Moving further afield, Harvey reflects on her experiences in the war-torn areas of Kosovo and Afghanistan, both of which have suffered from unrest since before the turn of the century. Citing statistics of children that have gone missing at the hands of displacement and systematic killing from governments and militia on ‘The Wheel’ and vividly describing the hunger and starvation of children affected by conflict on ‘Dollar, Dollar’, Harvey doesn’t sugar-coat any of the harrowing images she was confronted with during her visits to these areas of devastation.

While it’s never easy to be confronted with such visceral images of suffering, you’d think that the response to Harvey’s ninth album would have been one of wishing to reflect on the atrocities taking place in the world and might have provoked direct action to improve these horrific situations. However, several listeners were critical of Harvey’s portrayal of life in these stricken areas, labelling the record as a sickeningly inaccurate image tantamount to poverty porn and seeking to make a profit and gain attention through using depictions of others’ hardships.

It’s also not easy to discuss such subject matters and manage to do so in a way that accurately portrays the severity of a situation while remaining sensitive to the adversity that others are experiencing. If you’re willing to accept that Harvey’s intentions were to shed light on the difficulties faced by displaced communities and not to take advantage of the plight of others for her own artistic and commercial gains, then is it also possible to look past the occasionally clumsy ways in which she discusses said matters in her work?

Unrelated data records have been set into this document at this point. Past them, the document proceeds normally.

-- ==== Sys2Proof/WellFormed.lean ====
section
/-! DEFINITION. Which command words name a command, and which instructions are well formed. -/

namespace Sys2Proof

/-- A command code that selects a command: `0x01` to `0x09`; `0x00` and `0x0A` to `0xFF` are reserved
(R86). -/
def codeAssigned (c : Byte) : Bool := 1 ≤ c.toNat && c.toNat ≤ 9

/-- Every instruction is well formed: none has an operand field that could hold a bad value (R84). -/
def Instr.wellFormed : Instr → Bool
  | .pload => true
  | .devchk => true
  | .crc16 => true
  | .stuff => true
  | .unstuff => true
  | .encsize => true
  | .encode => true
  | .decode1 => true
  | .decodes => true

end Sys2Proof
end

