-- ==== Sys2Proof/Machine/Deframer.lean ====
section
/-! DEFINITION. The deframer and integrity stage: `DECODE1` (`43_deframer.md`). -/

namespace Sys2Proof.Machine

/-- Steps 2 to 7 of `decode_frame`, on the unstuffed frame (R147 to R152): the first failure wins. -/
def parseFrame (e : Env) (c : Chip) (f : List Byte) : Except CmdError Packet :=
  let m := f.length
  if m < overhead then .error (.bufferTooShort m)
  else if f.getD 0 0#8 ≠ c.version then .error (.unsupportedVersion (f.getD 0 0#8))
  else
    let computed := e.crc16 (f.take (m - 2))
    let embedded := BitVec.ofNat 16 (fromLe (f.drop (m - 2)))
    if computed ≠ embedded then .error (.invalidChecksum computed embedded)
    else if (f.getD 1 0#8).toNat ≠ m - overhead then .error (.invalidLength (m - overhead) (f.getD 1 0#8))
    else
      let dev := controlDev (f.getD 2 0#8)
      if ¬ devAssigned c (dev.setWidth 8) then .error (.invalidId (dev.setWidth 8))
      else .ok {
        kind := controlKind (f.getD 2 0#8)
        dev := dev
        ts := BitVec.ofNat 64 (fromLe ((f.drop 3).take 8))
        payload := (f.drop 11).take (f.getD 1 0#8).toNat }

/-- `decode_frame(s)` (R144): drop one terminator, unstuff, validate. -/
def decodeFrame (e : Env) (c : Chip) (s : List Byte) : Except CmdError Packet :=
  match unstuff (stripTerm s) with
  | none => .error .framingError
  | some f => parseFrame e c f

/-- `DECODE1` (R153): the input slice is consumed whatever the outcome (R154). -/
def decode1Cmd (e : Env) (s₀ : State) : State :=
  let s := clearResults s₀
  if ¬ admissible s.chip s.aOff s.aLen then raise (.operandError 2) s
  else
    let r := decodeFrame e s.chip (sliceA e s)
    let s := scramble e s.aOff.toNat s.aLen.toNat s
    match r with
    | .error err => raise err s
    | .ok p => setPacket e p s

/-- The meaning of `DECODE1`. -/
def execDecode1 (s : State) : Host.Outcome State Fault Refusal := .next (decode1Cmd Config.env s)

end Sys2Proof.Machine
end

The most unfortunate thing about the messaging behind Hope Six is that everything that Harvey wished to hold people accountable for is still ongoing, both in the areas that she specifically focused on and beyond. If the album is indicative of anything, it’s that years on from its release, history continues to be unable to learn from its errors, and that its relevance will continue to stay strong for as long as those in power continue to fail to repair the damage they have caused or atone for their campaigns of violence.